Question

A point P lies on the line with equation y= 4-3X. The point P is a distance √34 from the origin. Find the two possible positions Of point P

Answer 1

The two possible positions of point P are:

(3, -5) and (0.6, 5.8)

How to find the two possible positions of point P?

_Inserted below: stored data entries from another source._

-- ==== Sys2Proof/Tests/Slice0.lean ====
section
/-! SUPPORT. The model's own tests. First the well-formedness smoke and the request codes of TABLE 11.4; then, command by command, one
step on a small site with the values that the manual's rules give by hand; then a witness for the hypotheses of every statement that
has some. -/

namespace Sys2Proof
namespace Machine
namespace Slice0

set_option Elab.async false

/-! ### A small site -/

/-- The state a command answers. -/
def after (s : State) (i : Instr) : State :=
  match exec i s with
  | .next t => t
  | _ => s

/-- A state with one request waiting and none running. -/
def asked (r : Request) (s : State) : State := s.modPort (fun p => { p with queue := [r], running := none })

/-- A state in which the run of a request is under way. -/
def runningOf (r : Request) (s : State) : State := startRun (asked r s)

/-- The state after the run of a request. -/
def ran (r : Request) (s : State) : State := after (asked r s) (commandOf r)

/-- The last answer of a state: its status and results. -/
def lastAnswer (s : State) : Option (Status × List Byte) := s.port.answers.getLast?.map (fun a => (a.status, a.results))

/-- Where an idle dish points, with each axis reporting a state. -/
def seen (az el : Int) (a e : AxisState) : Observed := ⟨⟨az, el⟩, a, e, .none, false⟩

/-- A site at 3 003 cs with feed 1 000 and dish 0 present, ACTIVE and FREE, still at azimuth 0 and elevation 45 000. Its drive power is
100 and its melt power 64. -/
def site : State :=
  (({ State.reset with siteTime := 3003, arrayClock := 70 }.modFeed (fun f => { f with capacity := 1000 })).modDish 0 (fun r =>
    { r with
      present := true, motion := .free, desc := { r.desc with pDrive := 100, pMelt := 64 }
      observed := some (seen 0 45000 .still .still) })).modBus 0 (fun b => { b with link := .active })

/-- A member entry of dish 0. -/
def entry (sub : SubState) : Member := ⟨0, none, sub, false, none, none, none, none, none⟩

/-- The site with dish 0 MEMBER of group 2, which waits to slew it by 30 000 mdeg in azimuth. -/
def grouped : State :=
  (site.modDish 0 (fun r => { r with motion := .member, group := some 2 })).setGroup 2
    (some ⟨.opened, ⟨30000, 45000⟩, [entry .waiting], [], none, none, none, none⟩)

/-- The site with dish 0 slewing in group 2, its move begun at 3 000 and due by 4 450. -/
def slewing : State :=
  ((site.modDish 0 (fun r => { r with motion := .member, group := some 2, targets := some ⟨30000, 45000⟩ })).setGroup 2
    (some ⟨.moving, ⟨30000, 45000⟩,
      [{ entry .moving with targets := some ⟨30000, 45000⟩, start := some 3000, deadline := some 4450 }],
      [], some 60, some 1150, some 1450, some 3000⟩)).modDrive 0 (fun _ => ⟨100, some .slew⟩)

/-- The site with dish 0 in a motion state. -/
def within (m : MotionState) : State := site.modDish 0 (fun r => { r with motion := m })

/-- The site with cell 0 in STOW for FORCED. -/
def stowCell : State := site.modCell 0 (fun c => { c with state := .stow, reasons := { c.reasons with forced := true } })

/-- The site with dish 0 STOWING to 90 000, its move begun at 3 000 and due by 4 000. -/
def stowing : State :=
  ((stowCell.modDish 0 (fun r => { r with motion := .stowing })).setStowMove 0 (some ⟨700, 300, some 3000, some 4000⟩)).modDrive 0
    (fun _ => ⟨100, some .stow⟩)

/-- The site with dish 0's link LOST. -/
def lostLink : State := site.modBus 0 (fun b => { b with link := .lost, countdown := some 0 })

/-- A transaction with dish 0 under way since 3 000. -/
def busy (sent : Sent) (s : State) : State :=
  s.modBus 0 (fun b => { b with inFlight := some ⟨sent, [], 3000, false, false, false⟩ })

/-- A request that stands alone in the queue is ready when its length is allowed. -/
theorem asked_ready (r : Request) (s : State) (h : (frameLengths r.code.toNat).contains (r.params.length + 4) = true) :
    Ready r (asked r s) := ⟨.inr ⟨rfl, rfl⟩, h⟩

/-- So is one whose run is under way: the other case of every request statement. -/
theorem runningOf_ready (r : Request) (s : State) (h : (frameLengths r.code.toNat).contains (r.params.length + 4) = true) :
    Ready r (runningOf r s) := ⟨.inl rfl, h⟩

/-! ### Well-formed commands (TABLE 11.1, R161, R186) -/

/-- UNKNOWN_REQUEST with a code that TABLE 11.4 gives is refused; with 0x99 it is well-formed. -/
theorem test_wellFormed_unknown :
    (Instr.unknownRequest 0x31 5 []).wellFormed = false ∧ (Instr.unknownRequest 0x99 5 []).wellFormed = true := by decide
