-- ==== Sys2Proof/Proofs/AxisTime.lean ====
section
/-! PROOFS. The axis time of R27: what the rounded-up quotient and the least value found by bisection mean as bounds, the three cases of
the axis time read through them, and the two places that take an axis time from an observed position. -/

namespace Sys2Proof
namespace Machine

/-! ### Rounding up and the least value as bounds -/

/-- The quotient rounded up is the least k whose k·b reaches a. -/
theorem ceilDiv_le_iff {b : Nat} (hb : 0 < b) (a k : Nat) : ceilDiv a b ≤ k ↔ a ≤ k * b := by
  rw [show ceilDiv a b = a ⌈/⌉ b from (Nat.ceilDiv_eq_add_pred_div a b).symm, ceilDiv_le_iff_le_mul hb, Nat.mul_comm]

/-- For a monotone property that fails up to lo and holds at hi, the values from `leastIn` on are the ones that have it. -/
theorem leastIn_le_iff (p : Nat → Bool) (mono : ∀ a b, a ≤ b → p a = true → p b = true) {lo hi : Nat} (hlt : lo < hi)
    (hhi : p hi = true) (hlo : ∀ u, u ≤ lo → p u = false) (t : Nat) : leastIn p lo hi ≤ t ↔ p t = true := by
  obtain ⟨holds, -, -, least⟩ := bisect_spec p mono (hi - lo) lo hi le_rfl hlt hhi hlo
  refine ⟨fun ht => mono _ t ht holds, fun hp => Nat.le_of_not_lt fun ht => ?_⟩
  exact absurd hp (by simp [least t ht])

/-! ### The axis time case by case (R27) -/

/-- An axis that stands on its target takes no time. -/
@[simp] theorem axisTime_zero (v a : Nat) : axisTime 0 v a = 0 := rfl

/-- The trapezoid: an axis that reaches V takes the profile time D/V + V/A in cs, rounded up. -/
theorem axisTime_le_iff_of_reaches {d v a : Nat} (hd : 0 < d) (hv : 0 < v) (ha : 0 < a) (hr : v * v ≤ d * a) (t : Nat) :
    axisTime d v a ≤ t ↔ 100 * d * a + 100 * (v * v) ≤ t * (v * a) := by
  rw [axisTime, if_neg hd.ne', if_pos hr]
  exact ceilDiv_le_iff (Nat.mul_pos hv ha) _ t

/-- The triangle: an axis that turns back before V takes the least t with t²·A ≥ 40 000·D. The search ends at 40 000·D, whose square
times A is enough for every positive A. -/
theorem axisTime_le_iff_of_turnsBack {d v a : Nat} (hd : 0 < d) (ha : 0 < a) (hr : d * a < v * v) (t : Nat) :
    axisTime d v a ≤ t ↔ 40000 * d ≤ t * t * a := by
  rw [axisTime, if_neg hd.ne', if_neg (Nat.not_le.mpr hr)]
  have mono : ∀ x y, x ≤ y → decide (40000 * d ≤ x * x * a) = true → decide (40000 * d ≤ y * y * a) = true := by
    intro x y hxy hx
    have hsq : x * x * a ≤ y * y * a := by gcongr
    exact decide_eq_true ((of_decide_eq_true hx).trans hsq)
  have enough : 40000 * d ≤ 40000 * d * (40000 * d) * a :=
    calc 40000 * d ≤ 40000 * d * (40000 * d) := Nat.le_mul_self _
      _ ≤ 40000 * d * (40000 * d) * a := Nat.le_mul_of_pos_right _ ha
  have atZero : ∀ u, u ≤ 0 → decide (40000 * d ≤ u * u * a) = false := by
    intro u hu
    obtain rfl := Nat.le_zero.mp hu
    simp [hd.ne']
  rw [leastIn_le_iff _ mono (by omega) (decide_eq_true enough) atZero, decide_eq_true_iff]

/-! ### The moves that take an axis time -/

/-- The position a rule reads for an observed dish is the observed one. -/
theorem State.position_of_observed {s : State} {d : DishNo} {o : Observed} (h : s.dishes[d].observed = some o) :
    s.position d = o.position := by
  rw [State.position, h]

/-- R118: a stow move of an observed dish runs from its observed elevation. -/
theorem stowMoveOf_time {s : State} {d : DishNo} {o : Observed} (h : s.dishes[d].observed = some o) :
    (stowMoveOf s d).time =
      axisTime (s.dishes[d].desc.stowEl - o.position.el).natAbs s.dishes[d].desc.el.vMax s.dishes[d].desc.el.aMax := by
  rw [stowMoveOf, State.position_of_observed h, distance]

/-- The axis times of a member's plan are those from the dish's position to the plan's own target. -/
theorem planMember_times (s : State) (target : Angles) (m : Member) :
    (planMember s target m).azTime = axisTime (distance (planMember s target m).target.az (s.position m.dish).az)
      s.dishes[m.dish].desc.az.vMax s.dishes[m.dish].desc.az.aMax ∧
    (planMember s target m).elTime = axisTime (distance (planMember s target m).target.el (s.position m.dish).el)
      s.dishes[m.dish].desc.el.vMax s.dishes[m.dish].desc.el.aMax :=
  ⟨rfl, rfl⟩

/-- Settles O47: the three cases of R27, then the stow move and the planned member, whose axis times start at the observed position. -/
theorem axisTimeIsTheLeastThatSuffices : Obligations.AxisTimeIsTheLeastThatSuffices := by
  unfold Obligations.AxisTimeIsTheLeastThatSuffices
  refine ⟨axisTime_zero, fun d v a t hd hv ha hr => axisTime_le_iff_of_reaches hd hv ha hr t,
    fun d v a t hd _ ha hr => axisTime_le_iff_of_turnsBack hd ha hr t, fun s d o h => stowMoveOf_time h, fun s target m o h => ?_⟩
  have times := planMember_times s target m
  rwa [State.position_of_observed h] at times

end Machine
end Sys2Proof
end

section
/-! PROOFS. OPEN GROUP (R40): what each of its checks answers, and the record that it creates when they all pass. -/

namespace Sys2Proof
namespace Machine

/-! ### The pieces of R40 -/

/-- The group table is read as it stood before the run began. -/
@[simp] theorem begun_groups (r : Request) (s : State) : (s.begun r).groups = s.groups := by
  rw [begun_touches]

/-- The range check of R40, read as the two ranges of the manual. -/
theorem targetInRange_iff (a : TargetArgs) :
    targetInRange a = true ↔ 0 ≤ a.az ∧ a.az ≤ 359999 ∧ 5000 ≤ a.el ∧ a.el ≤ 90000 := by
  simp only [targetInRange, Bool.and_eq_true, decide_eq_true_iff, and_assoc]

/-! ### OPEN GROUP case by case (R40) -/

/-- An id that names no group. -/
theorem openGroup_of_badId {a : TargetArgs} (s : State) (hid : asFin 8 a.group = none) : openGroup a s = answered s .badValue := by
  simp only [openGroup, hid]

/-- A target outside its range. -/
theorem openGroup_of_outOfRange {a : TargetArgs} (s : State) {g : GroupNo} (hid : asFin 8 a.group = some g)
    (hr : ¬ targetInRange a = true) : openGroup a s = answered s .badValue := by
  simp [openGroup, hid, hr]

/-- An id that a record holds already. -/
theorem openGroup_of_taken {a : TargetArgs} {s : State} {g : GroupNo} (hid : asFin 8 a.group = some g)
    (hr : targetInRange a = true) (hg : s.groups[g].isSome = true) : openGroup a s = answered s .groupExists := by
  simp only [openGroup, hid, hr, hg, Bool.not_true, Bool.false_eq_true, if_false, if_true]

/-- A free id: the new record stands under it. -/
theorem openGroup_of_free {a : TargetArgs} {s : State} {g : GroupNo} (hid : asFin 8 a.group = some g)
    (hr : targetInRange a = true) (hg : ¬ s.groups[g].isSome = true) :
    openGroup a s = answered (s.setGroup g (some (newGroup ⟨a.az, a.el⟩))) .ok := by
  simp only [openGroup, hid, hr, hg, Bool.not_true, Bool.false_eq_true, if_false]

/-- Settles O13: the checks of R40 in their order, each read on the state in which the run has begun. -/
theorem openGroupCreatesAnEmptyRecord : Obligations.OpenGroupCreatesAnEmptyRecord := by
  unfold Obligations.OpenGroupCreatesAnEmptyRecord
  intro label params s r a ready
  have run : exec (.openGroup label params) s = .next (endRequest r (openGroup a (s.begun r))) :=
    runRequest_ready r (openGroup a) s ready
  rw [run, ← begun_groups r s]
  congr 1
  cases hid : asFin 8 a.group with
  | none => rw [openGroup_of_badId _ hid]; rfl
  | some g =>
    dsimp only
    split
    case isTrue hr => rw [openGroup_of_outOfRange _ hid (mt (targetInRange_iff a).mp hr)]; rfl
    case isFalse hr =>
      have inRange := (targetInRange_iff a).mpr (not_not.mp hr)
      split
      case isTrue hg => rw [openGroup_of_taken hid inRange hg]; rfl
      case isFalse hg => rw [openGroup_of_free hid inRange hg]; rfl

end Machine
end Sys2Proof
end

section
/-! PROOFS. The check code (R193): one more byte fed into it, the zero register as the fixed point of its step, and the zero that a sequence
followed by its own check leaves. -/

namespace Sys2Proof
namespace Machine
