-- ==== Sys2Proof/Config.lean ====
section
/-! DEFINITION. What one implementation fixes, and the values that the spec leaves open: constants without a body, so
that nothing can be proved about which value they have. -/

namespace Sys2Proof.Config

/-- Cores of a die that run tasks (R8). -/
def coresPerDie : Nat := 2048

/-- Dies of the package (00, The module in figures). -/
def dies : Nat := 4

/-- Task cores of the package; core number die × 2,048 + CID. -/
def taskCores : Nat := 8192

/-- Service cores of a die; service core k of die d has core number 8,192 + 8d + k in the model. -/
def serviceCoresPerDie : Nat := 8

/-- Bytes of a scratchpad (R24). -/
def padSize : Nat := 0x40000

/-- A byte read under a key slot other than the one that wrote it (R273): a free value for each access, given by the
model's counter, and each address. -/
opaque unrelatedByte : Nat → Nat → BitVec 8

/-- How far a core's CYCLE runs ahead of the slowest core (R15 bounds the difference by 8). -/
opaque cycleLead : Nat → Nat

/-- What CID reads on service core k of die d (d × 8 + k): R8 gives a core index to task cores only. -/
opaque serviceCid : Nat → BitVec 64

/-- What an aligned load of a service-block offset that no register map lists reads (R5, R257): a free value for each
access, given by the model's counter, and each offset. -/
opaque unlistedRegister : Nat → Nat → BitVec 64

/-- The core slice that holds a line of base SRAM (R255): the hash is not architectural. -/
opaque sramSlice : Nat → Nat

/-- Which of what a pool of a die holds stands at an address of it (R255, R282): a free value for each error, given by the
model's counter, and each address. -/
opaque poolPlace : Nat → Nat → Nat

/-- The decoder syndrome of a poisoned entry that a page walk reads, which R356 does not give. -/
opaque walkSyndrome : Nat → Nat → BitVec 64

/-- What the contents of a node's block, of a forest and of a reduction slot become when a mapping writes the pool that
holds them (R284, R329): free values, given by the model's counter. -/
opaque lostBytes : Nat → List (Nat × BitVec 8)
opaque lostCodes : Nat → List (Nat × BitVec 32)
opaque lostNumbers : Nat → List (Nat × Nat)
opaque lostWords : Nat → List (BitVec 32)

/-- Length and CRC-32C of the object that a checkpoint task writes, by job, checkpoint and tensor (R290): the compression is
Ubelo's. -/
opaque objectLength : Nat → Nat → Nat → Nat
opaque objectCrc : Nat → Nat → Nat → BitVec 32

/-- The keys that Ubelo loads for its jobs, by the slot it gives the job (R377): the spec does not say which. -/
opaque jobKey : Nat → BitVec 512

end Sys2Proof.Config
end

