-- ==== Sys2Proof/Syntax.lean ====
section
/-! DEFINITION. The instructions: one constructor for each row of the opcode table, a word with the fields the
spec gives its form (R57), an event with the agent it concerns. The order of the constructors has no meaning: those
that the machine itself builds (a blocked or queued word, an event that has become possible) stand first, because
compiled code can build only a type's first 245 constructors. -/

namespace Sys2Proof
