/-- The instruction of a word, or the reason for which the word is not an instruction (R65). -/
noncomputable def decode (w : BitVec 32) : Except Reject Instr :=
  match wordRefusal w with
  | some r => .error r
  | none =>
    match formOf w with
    | some i => .ok i
    | none => .error .functionCode

/-- The vector or matrix instruction of a word of majors 0x28 to 0x33, which REPEAT captures (R66). -/
def decodeCaptured (w : BitVec 32) : Option Instr :=
  match wordRefusal w with
  | some _ => none
  | none =>
    match (fld w 26 6).toNat with
    | 0x28 => formVarith w
    | 0x29 => formVlogic w
    | 0x2A => formVperm w
    | 0x2B => formVconv w
    | 0x2C => formVred w
    | 0x2D => formVsfn w
    | 0x2E => formVimm w
    | 0x2F => formVmem w
    | 0x30 => some (.mma (fld w 25 1) (fld w 24 1) (fld w 23 1) (fld w 21 2) (fld w 16 5) (fld w 11 5) (fld w 6 5) (fld w 0 6))
    | 0x31 => some (.mmd (fld w 25 1) (fld w 24 1) (fld w 23 1) (fld w 22 1) (fld w 16 5) (fld w 11 5) (fld w 6 5) (fld w 0 6))
    | 0x32 => some (.mms (fld w 25 1) (fld w 24 1) (fld w 21 2) (fld w 16 5) (fld w 11 5) (fld w 6 5) (fld w 0 6))
    | 0x33 => formMctl w
    | _ => none
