/-- The state of the device. -/
structure State where
  mem : Memory
  /-- Poisoned units: 64 bytes of device memory, 4 bytes of a scratchpad, by their first key in mem. -/
  poison : List Nat
  /-- Poisoned 8-byte units of the base SRAM, by physical address (R348). -/
  sramPoison : List Nat
  tags : Map LineTag
  /-- Runs of GDDR7, by first byte and length, into which a pool has written what the spec does not give (R260, R284,
  R329). -/
  blurred : List (Nat × Nat)
  /-- Admitted 64 KiB frames (R68). -/
  admitted : List Nat
  threads : Map Thread
  cores : Map Core
  clusters : Map Cluster
  dies : Map Die
  nodes : Map Node
  nodeGen : Map (BitVec 12)
  mappings : List Mapping
  graphs : Map Graph
  insts : Map Inst
  nextGraph : BitVec 20
  /-- Counts entries into queues and placements. -/
  stamp : Nat
  pkgChans : Map Channel
  pkgHolder : Map Nat
  /-- State of each thread of a paired core at the end of its last matched interval, by the key of the thread (R98). -/
  checkpoints : Map PairPoint
  xblocks : List XBlock
  drFlights : List DrFlight
  flights : List Flight
  /-- Bridge lane groups that are down: bridge × 8 + group. -/
  groupsDown : List Nat
  cxlUp : BitVec 8
  cxlPopulated : BitVec 8
  ethUp : BitVec 16
  clients : List Nat
  jobs : Map Job
  rings : List DeliveryRing
  tests : List TestReq
  responses : List Response
  /-- Requests that wait for their client's earlier ones, in order of arrival (R337). -/
  inbox : List Instr
  /-- Events whose read of the second tier waits for a link that is down, and the cycle in which each began to wait (R335). -/
  linkWaits : List (Instr × Word)
  /-- Events whose write waits for a path, each with its waiting (R324). -/
  pathWaits : List (Instr × PathWait)
  /-- First 64 KiB frame of die 0 that Ubelo has not handed out. -/
  nextFrame : Nat
  mgmt : Mgmt
  /-- What a boot finds since power was applied: flash, fuses, rails, links (R364). A reset finds the same (log 37). -/
  booting : Option BootInput
  powered : Bool
  throttled : Bool
  hotDies : BitVec 4
  /-- Verified image: slot B rather than A, debug flag. -/
  image : Option (Bool × Bool)
  jtag : List (JtagCommand × Bool)
  /-- Records that Ubelo owes for ports left down at boot: die, unit, place (R364). -/
  owed : List (Nat × Nat × Nat)
  cycle : Word
  /-- The model's own fields: the schedule, the events that have become possible, whether engine work is deferred, the
  thread whose word executes, the counter of free values, votes that disagree. -/
  plan : List Move
  agenda : List Instr
  defer : Bool
  curCore : Nat
  curTid : BitVec 2
  free : Nat
  /-- For each coming covered word: 0 agreement, 1 one correction, 2 or more no majority twice (R84). -/
  upsets : List Nat
  deriving DecidableEq, Repr

/-- Why the machine stops. -/
inductive Fault where
  /-- A word fetched from an admitted page is not an instruction. Raised by the step alone; R65 to R68 rule it out.
  Safe: the model stops where the spec says the machine never comes. -/
  | notAnInstruction (w : BitVec 32)
  deriving DecidableEq, Repr

/-- Why an instruction has no meaning in the model. -/
inductive Refusal where
  /-- An instruction whose meaning has not been written. Raised by its arm of exec alone. Safe. -/
  | notModelled (mnemonic : String)
  deriving DecidableEq, Repr

/-- VSTAT to FCTL, DOMAIN and STATUS hold their Reset columns; every other register holds 0. -/
def Thread.idle (tid : BitVec 2) : Thread where
  running := false
  g := Vector.replicate 32 0
  pc := 0
  v := Vector.replicate 32 0
  p := Vector.replicate 8 0
  bb := ⟨0, 0, false, 0, 0⟩
  shape := 0
  idx := 0
  tid := tid
  spanix := 0
  spansz := 0
  taskid := 0
  launch := 0
  domain := ⟨0, false, false, 0, 0, 1⟩
  vstat := 0
  vctl := ⟨11, true, 0⟩
  fstat := 0
  frnd := 0
  rngkey := 0
  rngstream := 0
  rngpos := 0
  rngdraw := 0
  wdog := 0
  wdogDue := false
  instret := 0
  vseq := ⟨false, false, 0, 0, 0⟩
  vsres := ⟨false, 0, false, 0, 0⟩
  cvb := false
  aie := true
  pmode := .task
  mode := .task
  epc := 0
  causeAsync := false
  causeCode := 0
  tval := 0
  invroot := 0
  cover := 0
  keptCover := 0
  convoy := none
  capture := none
  fetched := none
  wait := none
  op := none
  admitting := none
  parked := none
  lane := 0
  forest := none
  pending := none
  stopTrap := false
  stopTold := false
  yielded := 0
  wfiAt := 0
  wake := false
  inPhase := false
  xbase := 0
  xArrived := none
  cArrived := none
  overrun := false
  drainSeq := 0
  awaitSeq := 0
  owes := false
  fixMask := none
  pathSince := none

/-- A thread of a service core: it runs, in service mode (R11, R19). -/
def Thread.service (tid : BitVec 2) : Thread := { Thread.idle tid with running := true, mode := .service }

/-- A channel without members. -/
def Channel.empty : Channel := ⟨[], [], 0⟩

/-- A ring that is not set (R31). -/
def Ring.unset : Ring := ⟨0, 0, 0, 0, 0, 0, 0, 0, []⟩

/-- A core on which no task has run. -/
def Core.idle : Core where
  tvec := 0
  ptbase := ⟨0, 0⟩
  mb := Vector.replicate 16 0
  mbMark := 0
  rings := Vector.replicate 8 Ring.unset
  ringPoison := 0
  fifo := []
  streams := []
  copySeq := 0
  cerr := ⟨false, 0, 0⟩
  freeMbs := []
  acc0 := []
  acc1 := []
  accPoison := []
  cb2 := []
  cb2Poison := []
  vq := []
  mq := []
  queued := 0
  chan := Channel.empty
  arrivals := 0
  l1 := []
  lastTid := 3
  contained := false
  paired := false
  agreed := 0
  interval := Vector.replicate 4 0
  mismatched := 0
  matched := 0
  inst := none

/-- A cluster after reset (R271). -/
def Cluster.reset : Cluster := ⟨[], 0, false, 0, 0, 0, [], false⟩

/-- A die after reset: the Reset columns of its register maps. -/
def Die.reset : Die where
  fbpend := 0
  fbnote := ⟨false, 0, 0⟩
  migbase := 0
  migsize := 0
  migin := 0
  migout := 0
  migdirect := 0
  walks := 0
  walkers := []
  pieces := []
  keys := []
  keywords := Vector.replicate 8 0
  lpbase := 0
  lpsize := 0
  lfree := 0
  lresv := 0
  lwarn := 0
  lnote := ⟨false, 0, 0⟩
  lcopy := 0
  lmat := 0
  lsplice := 0
  lrefuse := 0
  flattens := []
  glast := 0
  dquant := 2500000
  dnote := ⟨false, 0, 0⟩
  devents := []
  dtvec := 0
  wdrawn := 0
  chans := []
  chanHolder := []
  forests := []
  forestGen := []
  slots := []
  slotGen := []
  slotFree := List.range 256
  seobase := 0
  seokey := 0
  seosize := 0
  seresv := 0
  sedrop := 0
  seatom := 0
  eptbase := 0
  eptsize := 0
  inwbase := 0
  inwsize := 0
  netdup := 0
  ipv6 := 0
  netSeen := []
  netNext := []
  errbase := 0
  errkey := 0
  errsize := 0
  errhead := 0
  errtail := 0
  errlost := 0
  errnote := ⟨false, 0, 0⟩
  msym := []
  mrow := []
  lanecnt := []
  cxlcnt := []
  votecor := 0
  pairfix := 0
  rowth := 16
  symth := 1024
  retrth := 4
  fecth := 16777216
  cxlth := 65536
  windows := []
  nextSeq := 0
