-- ==== Sys2Proof/Machine/NodeStore.lean ====
section
/-! DEFINITION. The lineage store: geometry of a node's planes (R28, R172), resolution (R29, R279), pool blocks (R281,
R282, R285), stores with copy-on-write (R30, R179), loss of a child, splice, retirement, fork, flatten (R173 to R178). -/

namespace Sys2Proof.Machine

/-- A plane of a node: element width and dimensions. -/
structure Plane where
  w : Nat
  n0 : Nat
  n1 : Nat
  n2 : Nat
  n3 : Nat
  deriving DecidableEq, Repr

namespace Plane

/-- Rows and columns of a tile (R28). -/
def tr (p : Plane) : Nat := if 16 ≤ p.w then 32 else 64
def tc (p : Plane) : Nat := if p.w = 32 then 32 else if p.w = 4 then 128 else 64

/-- Tiles of the innermost two dimensions. -/
def t0 (p : Plane) : Nat := ceilDiv p.n0 p.tc
def t1 (p : Plane) : Nat := ceilDiv p.n1 p.tr

/-- Blocks of the plane. -/
def blocks (p : Plane) : Nat := p.n3 * p.n2 * p.t1 * p.t0

/-- Elements of a tile. -/
def tileSize (p : Plane) : Nat := p.tr * p.tc

/-- Block and element in the tile of an element (R28). -/
def place (p : Plane) (i3 i2 i1 i0 : Nat) : Nat × Nat :=
  (((i3 * p.n2 + i2) * p.t1 + i1 / p.tr) * p.t0 + i0 / p.tc, i1 % p.tr * p.tc + i0 % p.tc)

/-- Does an element of a block lie within the shape, rather than being padding (R28)? -/
def inShape (p : Plane) (q idx : Nat) : Bool :=
  let i0 := q % p.t0 * p.tc + idx % p.tc
  let i1 := q / p.t0 % p.t1 * p.tr + idx / p.tc
  q < p.blocks && i0 < p.n0 && i1 < p.n1

/-- Block and element of the logical element number (i0 innermost). -/
def placeLinear (p : Plane) (k : Nat) : Nat × Nat :=
  p.place (k / p.n0 / p.n1 / p.n2) (k / p.n0 / p.n1 % p.n2) (k / p.n0 % p.n1) (k % p.n0)

end Plane

end Sys2Proof.Machine

namespace Sys2Proof

/-- The element plane of a shape. -/
def TensorShape.elemPlane (t : TensorShape) : Machine.Plane := ⟨Machine.formatWidth t.fmt.toNat, t.n0, t.n1, t.n2, t.n3⟩

/-- The scale plane (R172). -/
def TensorShape.scalePlane (t : TensorShape) : Machine.Plane := ⟨8, Machine.ceilDiv t.n0 32, t.n1, t.n2, t.n3⟩

/-- A plane of a shape: false elements, true scales. -/
def TensorShape.plane (t : TensorShape) (scale : Bool) : Machine.Plane := if scale then t.scalePlane else t.elemPlane

/-- Blocks over both planes. -/
def TensorShape.allBlocks (t : TensorShape) : Nat := t.elemPlane.blocks + if t.sp then t.scalePlane.blocks else 0

end Sys2Proof

namespace Sys2Proof.Machine

/-- The code of element idx in a block's bytes. -/
def blockCode (data : Memory) (w idx : Nat) : Nat :=
  let byte (k : Nat) : Nat := (Map.get (0 : Byte) data k).toNat
  if w = 4 then byte (idx / 2) / 16 ^ (idx % 2) % 16
  else ofLe ((List.range (w / 8)).map fun j => Map.get (0 : Byte) data (idx * (w / 8) + j))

We know that point P lies on the line:

y = 4 - 3*x

And that the distance between P and the origin is √34, then if the coordinates of point P are (x, y), we have that:

$\sqrt{34} = \sqrt{x^2 + y^2}$

Now, we can replace "y" in the distance equation by the linear equation, and also remove the square roots:

$34 = x^2 + (4 - 3x)^2$

Now we can solve the quadratic equation for x:

$34 = x^2 + 9x^2 + 16 - 24x\\\\10x^2 - 24x - 18 = 0$

The solutions are:

$x = \frac{24 \pm \sqrt{(-24)^2 - 4*10*(-18)} }{2*10} \\\\x = \frac{24 \pm36}{20}$

So the two solutions are:

x = (24 + 36)/20 = 3

x = (24 - 36)/20 = -0.6

To get the points, we need to evaluate y on these values:

y = 4 - 3*3 = -5   So we have P = (3, -5)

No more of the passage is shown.